The love I thought was strong enough to get me through this is in trouble. We met only 6 months before my diagnosis so it is a shock that he stayed at all. But, he did and he was great. Not great, incredible. And then chemo ended. Physically, I started to rebuild. Emotionally, I was and still am a mess. Instead of the supportive man he was during the most physically taxing portion of my treatment (TCHP), he started to turn on me. Perhaps the price was as expected…too high.
A passage in a book I’m reading struck me as a truth so vivid and terrifying I had to put it down for a while:

I don’t know how much time I have. Neither do you. A unique difference between me and most others is that, because of cancer, I have a deep and visceral sensation of time as it is happening. I feel it all around me, in every breath and mostly in every smile. I also feel it in every moment of sadness. I can feel time going away. It causes me enormous stress, which I try to relieve by packing my life so full of things that I won’t feel cheated when the time is up.
I tried to define clear goals and hoped that he would support them or even share them. But, he didn’t and that hurts.
While it is completely unfair to expect anyone to share the sensation of circling the drain with me, those around me must be above average in the gentle department or they must leave. I admit I’m fragile, sensitive, and anxious, personality flaws that don’t usually do well in the relationship game. The instability of my life is on par with California’s fault lines. I needed extra love and instead I got yelling, leaving, and confusion.

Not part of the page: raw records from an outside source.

-- ==== Sys2Proof/Laws/Command.lean ====
section
/-! SUPPORT. The shared operations that end a command or a wire element, said once: which case applies, and what it
leaves in every context. -/

namespace Sys2Proof.Machine

theorem State.ctx_setCtx_same {s : State} {k : Nat} (c : Ctx) (h : k < s.ctxs.length) : (s.setCtx k c).ctx k = c := by
  simp [State.ctx, h]

theorem State.ctx_setCtx_ne {s : State} {k j : Nat} (c : Ctx) (h : j ≠ k) : (s.setCtx k c).ctx j = s.ctx j := by
  simp [State.ctx, List.getD_eq_getElem?_getD, Ne.symm h]

@[simp] theorem State.ctx_setResult (s : State) (st : Status) (j : Nat) : (s.setResult st).ctx j = s.ctx j := rfl

theorem State.ctx_finish_same {s : State} {k : Nat} (r : Done) (h : k < s.ctxs.length) :
    (s.finish k r).ctx k = { regs := r.regs, slot := r.slot } := by
  simp [State.ctx, h]

theorem State.ctx_finish_ne {s : State} {k j : Nat} (r : Done) (h : j ≠ k) : (s.finish k r).ctx j = s.ctx j := by
  simp [State.ctx, List.getD_eq_getElem?_getD, Ne.symm h]

/-- Writing back what a context holds changes nothing. -/
theorem State.setCtx_self {s : State} {k : Nat} (h : k < s.ctxs.length) : s.setCtx k (s.ctx k) = s := by
  simp [State.setCtx, State.ctx, h]

/-- A context that is not FREE is one of the machine's. -/
theorem State.lt_of_ctx_slot {s : State} {k : Nat} (h : (s.ctx k).slot ≠ .free) : k < s.ctxs.length := by
  refine Decidable.byContradiction fun hk => h ?_
  simp [State.ctx, List.getD_eq_getElem?_getD, List.getElem?_eq_none (Nat.le_of_not_lt hk), Ctx.reset]

theorem onContext_lt {k : BitVec 8} {s : State} {f : State → State} (h : k.toNat < s.params.nctx) :
    onContext k s f = .next (f s) := if_pos h

theorem onContext_ge {k : BitVec 8} {s : State} {f : State → State} (h : s.params.nctx ≤ k.toNat) :
    onContext k s f = .next (s.setResult .streamError) := if_neg (Nat.not_lt.mpr h)

/-- A command answers a next state: no command stops. -/
theorem onContext_next (k : BitVec 8) (s : State) (f : State → State) : ∃ t, onContext k s f = .next t := by
  unfold onContext
  split <;> exact ⟨_, rfl⟩

theorem onDeflate_deflate {k : BitVec 8} {s : State} {f : Regs → DState → Done} {d : DState}
    (hk : k.toNat < s.params.nctx) (hd : (s.ctx k.toNat).slot = .deflate d) :
    onDeflate k s f = .next (s.finish k.toNat (f (s.ctx k.toNat).regs d)) := by
  simp [onDeflate, onContext_lt hk, hd]

theorem onDeflate_other {k : BitVec 8} {s : State} {f : Regs → DState → Done}
    (hd : ∀ d, (s.ctx k.toNat).slot ≠ .deflate d) : onDeflate k s f = .next (s.setResult .streamError) := by
  by_cases hk : k.toNat < s.params.nctx
  · rw [onDeflate, onContext_lt hk]
    cases h : (s.ctx k.toNat).slot with
    | deflate d => exact absurd h (hd d)
    | free => rfl
    | inflate i => rfl
  · exact onContext_ge (Nat.le_of_not_lt hk)

theorem onInflate_inflate {k : BitVec 8} {s : State} {f : Regs → IState → Done} {i : IState}
    (hk : k.toNat < s.params.nctx) (hi : (s.ctx k.toNat).slot = .inflate i) :
    onInflate k s f = .next (s.finish k.toNat (f (s.ctx k.toNat).regs i)) := by
  simp [onInflate, onContext_lt hk, hi]

theorem onInflate_other {k : BitVec 8} {s : State} {f : Regs → IState → Done}
    (hi : ∀ i, (s.ctx k.toNat).slot ≠ .inflate i) : onInflate k s f = .next (s.setResult .streamError) := by
  by_cases hk : k.toNat < s.params.nctx
  · rw [onInflate, onContext_lt hk]
    cases h : (s.ctx k.toNat).slot with
    | inflate i => exact absurd h (hi i)
    | free => rfl
    | deflate d => rfl
  · exact onContext_ge (Nat.le_of_not_lt hk)

/-- Everything a D-engine command can do: turn the command away, or run its rule on a D-engine context. -/
theorem onDeflate_cases {k : BitVec 8} {s t : State} {f : Regs → DState → Done} (h : onDeflate k s f = .next t) :
    t = s.setResult .streamError ∨
    ∃ d, k.toNat < s.params.nctx ∧ (s.ctx k.toNat).slot = .deflate d ∧
      t = s.finish k.toNat (f (s.ctx k.toNat).regs d) := by
  by_cases hk : k.toNat < s.params.nctx
  · by_cases hd : ∃ d, (s.ctx k.toNat).slot = .deflate d
    · obtain ⟨d, hd⟩ := hd
      rw [onDeflate_deflate hk hd] at h
      exact .inr ⟨d, hk, hd, by injection h with h; exact h.symm⟩
    · rw [onDeflate_other fun d hd' => hd ⟨d, hd'⟩] at h
      exact .inl (by injection h with h; exact h.symm)
  · rw [onDeflate, onContext_ge (Nat.le_of_not_lt hk)] at h
    exact .inl (by injection h with h; exact h.symm)

/-- Everything an I-engine command can do. -/
theorem onInflate_cases {k : BitVec 8} {s t : State} {f : Regs → IState → Done} (h : onInflate k s f = .next t) :
    t = s.setResult .streamError ∨
    ∃ i, k.toNat < s.params.nctx ∧ (s.ctx k.toNat).slot = .inflate i ∧
      t = s.finish k.toNat (f (s.ctx k.toNat).regs i) := by
  by_cases hk : k.toNat < s.params.nctx
  · by_cases hi : ∃ i, (s.ctx k.toNat).slot = .inflate i
    · obtain ⟨i, hi⟩ := hi
      rw [onInflate_inflate hk hi] at h
      exact .inr ⟨i, hk, hi, by injection h with h; exact h.symm⟩
    · rw [onInflate_other fun i hi' => hi ⟨i, hi'⟩] at h
      exact .inl (by injection h with h; exact h.symm)
  · rw [onInflate, onContext_ge (Nat.le_of_not_lt hk)] at h
    exact .inl (by injection h with h; exact h.symm)

/-- What a wire element leaves, given what its effect on the I-engine's run is. -/
theorem onPlace_reads {reads : IState → Bool} {f : IRun → Ctl × IRun} {s : State} {i : IState}
    (hi : (s.ctx s.cur).slot = .inflate i) (hp : reads i = true) :
    onPlace reads f s =
      .next ({ s with mem := (f (IRun.load s.params zNoFlush (s.ctx s.cur).regs i s.mem)).2.mem }.setCtx s.cur
        { regs := (f (IRun.load s.params zNoFlush (s.ctx s.cur).regs i s.mem)).2.restore.regs
          slot := .inflate (f (IRun.load s.params zNoFlush (s.ctx s.cur).regs i s.mem)).2.i }) := by
  simp [onPlace, hi, hp]

theorem onPlace_other {reads : IState → Bool} {f : IRun → Ctl × IRun} {s : State}
    (h : ∀ i, (s.ctx s.cur).slot = .inflate i → reads i = false) :
    onPlace reads f s = .next (s.setResult .streamError) := by
  cases hi : (s.ctx s.cur).slot with
  | free => simp [onPlace, hi]
  | deflate d => simp [onPlace, hi]
  | inflate i => simp [onPlace, hi, h i hi]

/-- Everything an offer can do: it acts on the I-engine of context `cur`, or it ends with Z_STREAM_ERROR alone. -/
theorem onPlace_cases (reads : IState → Bool) (f : IRun → Ctl × IRun) (s : State) :
    onPlace reads f s = .next (s.setResult .streamError) ∨
    ∃ i, (s.ctx s.cur).slot = .inflate i ∧ reads i = true := by
  by_cases h : ∃ i, (s.ctx s.cur).slot = .inflate i ∧ reads i = true
  · exact .inr h
  · exact .inl (onPlace_other fun i hi => Bool.eq_false_iff.mpr fun hr => h ⟨i, hi, hr⟩)

/-- An offer answers a next state. -/
theorem onPlace_next (reads : IState → Bool) (f : IRun → Ctl × IRun) (s : State) : ∃ t, onPlace reads f s = .next t := by
  obtain h | ⟨i, hi, hr⟩ := onPlace_cases reads f s
  · exact ⟨_, h⟩
  · exact ⟨_, onPlace_reads hi hr⟩

theorem offerStray_next (f : Format) (w : Nat) (why : Reject) (s : State) : ∃ t, offerStray f w why s = .next t := by
  cases why <;> first | exact ⟨_, rfl⟩ | exact onPlace_next _ _ _

/-- A code-length symbol that is one has no extra bits but those it takes. -/
theorem ownBits_clSym {v : Nat} {i : Instr} (h : decodeClSym v = .ok i) (hv : v < 2 ^ 12) : ownBits .clSym v = v := by
  have own : v / 32 < 2 ^ tableAt extraBlbits (v % 32) := by
    have low : ∀ n < 16, tableAt extraBlbits n = 0 := by decide
    simp only [decodeClSym] at h
    split at h
    · next hs =>
      split at h
      · next he => simp [low _ hs, he]
      · cases h
    · split at h
      · next hs =>
        split at h
        · next he => rw [hs]; exact he
        · cases h
      · split at h
        · next hs =>
          split at h
          · next he => rw [hs]; exact he
          · cases h
        · split at h
          · next hs => rw [hs]; exact Nat.div_lt_of_lt_mul hv
          · cases h
  have hlt : v < 2 ^ (5 + tableAt extraBlbits (v % 2 ^ 5)) := by
    rw [Nat.pow_add]
    exact Nat.mul_comm _ _ ▸ (Nat.div_lt_iff_lt_mul (by decide)).mp own
  exact Nat.mod_eq_of_lt hlt

/-- A value that is an element has no bits but its own. -/
theorem ownBits_of_decode {f : Format} {v : Nat} {i : Instr} (h : decode f v = .ok i) : ownBits f v = v := by
  unfold decode at h
  split at h
  · cases h
  · next hv =>
    have hv : v < 2 ^ f.width := Nat.lt_of_not_le hv
    by_cases hf : f = .clSym
    · subst hf
      exact ownBits_clSym h hv
    · simp only [ownBits, hf, if_false]
      exact Nat.mod_eq_of_lt hv

theorem ownBits_lt (f : Format) (v : Nat) : ownBits f v < 2 ^ f.width := by
  unfold ownBits
  split
  · next hf =>
    subst hf
    have small : ∀ n < 2 ^ 5, 5 + tableAt extraBlbits n ≤ 12 := by decide
    exact Nat.lt_of_lt_of_le (Nat.mod_lt _ (Nat.two_pow_pos _))
      (Nat.pow_le_pow_right (by decide) (small _ (Nat.mod_lt _ (by decide))))
  · exact Nat.mod_lt _ (Nat.two_pow_pos _)

/-- Cut to its own bits, a code-length value has no stray extra bits. -/
theorem ownBits_clSym_error {v : Nat} {why : Reject} (h : decodeClSym (ownBits .clSym v) = .error why) :
    why = .noSuchSymbol := by
  have sym : ownBits .clSym v % 32 = v % 32 := by
    show v % 2 ^ (5 + tableAt extraBlbits (v % 2 ^ 5)) % 2 ^ 5 = v % 2 ^ 5
    rw [Nat.pow_add, Nat.mod_mul_right_mod]
  have own : ownBits .clSym v / 32 < 2 ^ tableAt extraBlbits (v % 32) := by
    refine Nat.div_lt_of_lt_mul ?_
    show v % 2 ^ (5 + tableAt extraBlbits (v % 2 ^ 5)) < 2 ^ 5 * 2 ^ tableAt extraBlbits (v % 2 ^ 5)
    rw [← Nat.pow_add]
    exact Nat.mod_lt _ (Nat.two_pow_pos _)
  simp only [decodeClSym, sym] at h
  have low : ∀ n < 16, tableAt extraBlbits n = 0 := by decide
  split at h
  · next hs =>
    rw [low _ hs] at own
    rw [if_pos (Nat.lt_one_iff.mp own)] at h
    cases h
  · split at h
    · next hs =>
      rw [hs] at own
      rw [if_pos (show _ < 4 from own)] at h
      cases h
    · split at h
      · next hs =>
        rw [hs] at own
        rw [if_pos (show _ < 8 from own)] at h
        cases h
      · split at h
        · cases h
        · cases h; rfl

/-- Cut to its own bits, a value is not too wide and has no stray extra bits. -/
theorem ownBits_error {f : Format} {v : Nat} {why : Reject} (h : decode f (ownBits f v) = .error why) :
    why ≠ .tooWide ∧ why ≠ .strayExtra := by
  unfold decode at h
  rw [if_neg (Nat.not_le.mpr (ownBits_lt f v))] at h
  cases f with
  | clSym => rw [ownBits_clSym_error h]; exact ⟨nofun, nofun⟩
  | cmd | blockHdr | zlibHdr | fixedLL7 | fixedLL8 | fixedLL9 | fixedDist | llSym | distSym | entry =>
    simp only [decodeCmd, decodeBlockHdr, decodeZlibHdr, decodeFixedLL7, decodeFixedLL8, decodeFixedLL9, decodeFixedDist,
      decodeLlSym, decodeDistSym, decodeEntry] at h
    repeat' split at h
    all_goals first | (cases h; done) | (cases h; exact ⟨nofun, nofun⟩)
  | dictid | storedLen | trailer => cases h
/-- An offered value that is an element runs as that element. -/
theorem offerElement_ok {k : BitVec 8} {f : Format} {v : Word} {s : State} {i : Instr} (h : decode f v.toNat = .ok i) :
    offerElement k f v s = exec i { s with cur := k.toNat } := by
  simp [offerElement, ownBits_of_decode h, h]

/-- An offered value that is no element acts as `offerStray` says. -/
theorem offerElement_error {k : BitVec 8} {f : Format} {v : Word} {s : State} {why : Reject}
    (h : decode f (ownBits f v.toNat) = .error why) :
    offerElement k f v s = offerStray f (ownBits f v.toNat) why { s with cur := k.toNat } := by
  simp [offerElement, h]

end Sys2Proof.Machine
end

Eventually, the hurt began to span weeks, months, and now even years, time I wasn’t sure I’d have and certainly not time I wanted to waste. Was cancer the culprit? Yes, in a way. Cancer took everything from me and left me to pick up the pieces where they lay. Cancer made me need more out of the time I have left, a lofty predicament indeed. But, cancer also opened my eyes to the preciousness of time and how I had been spending it. There just is no going back.
I’m definitely struggling with letting go of the only comfort I had during my terrible treatment. But, like all things – winter, reading War and Peace, even cancer – this too shall pass. I hope there is something better waiting for me on the other side.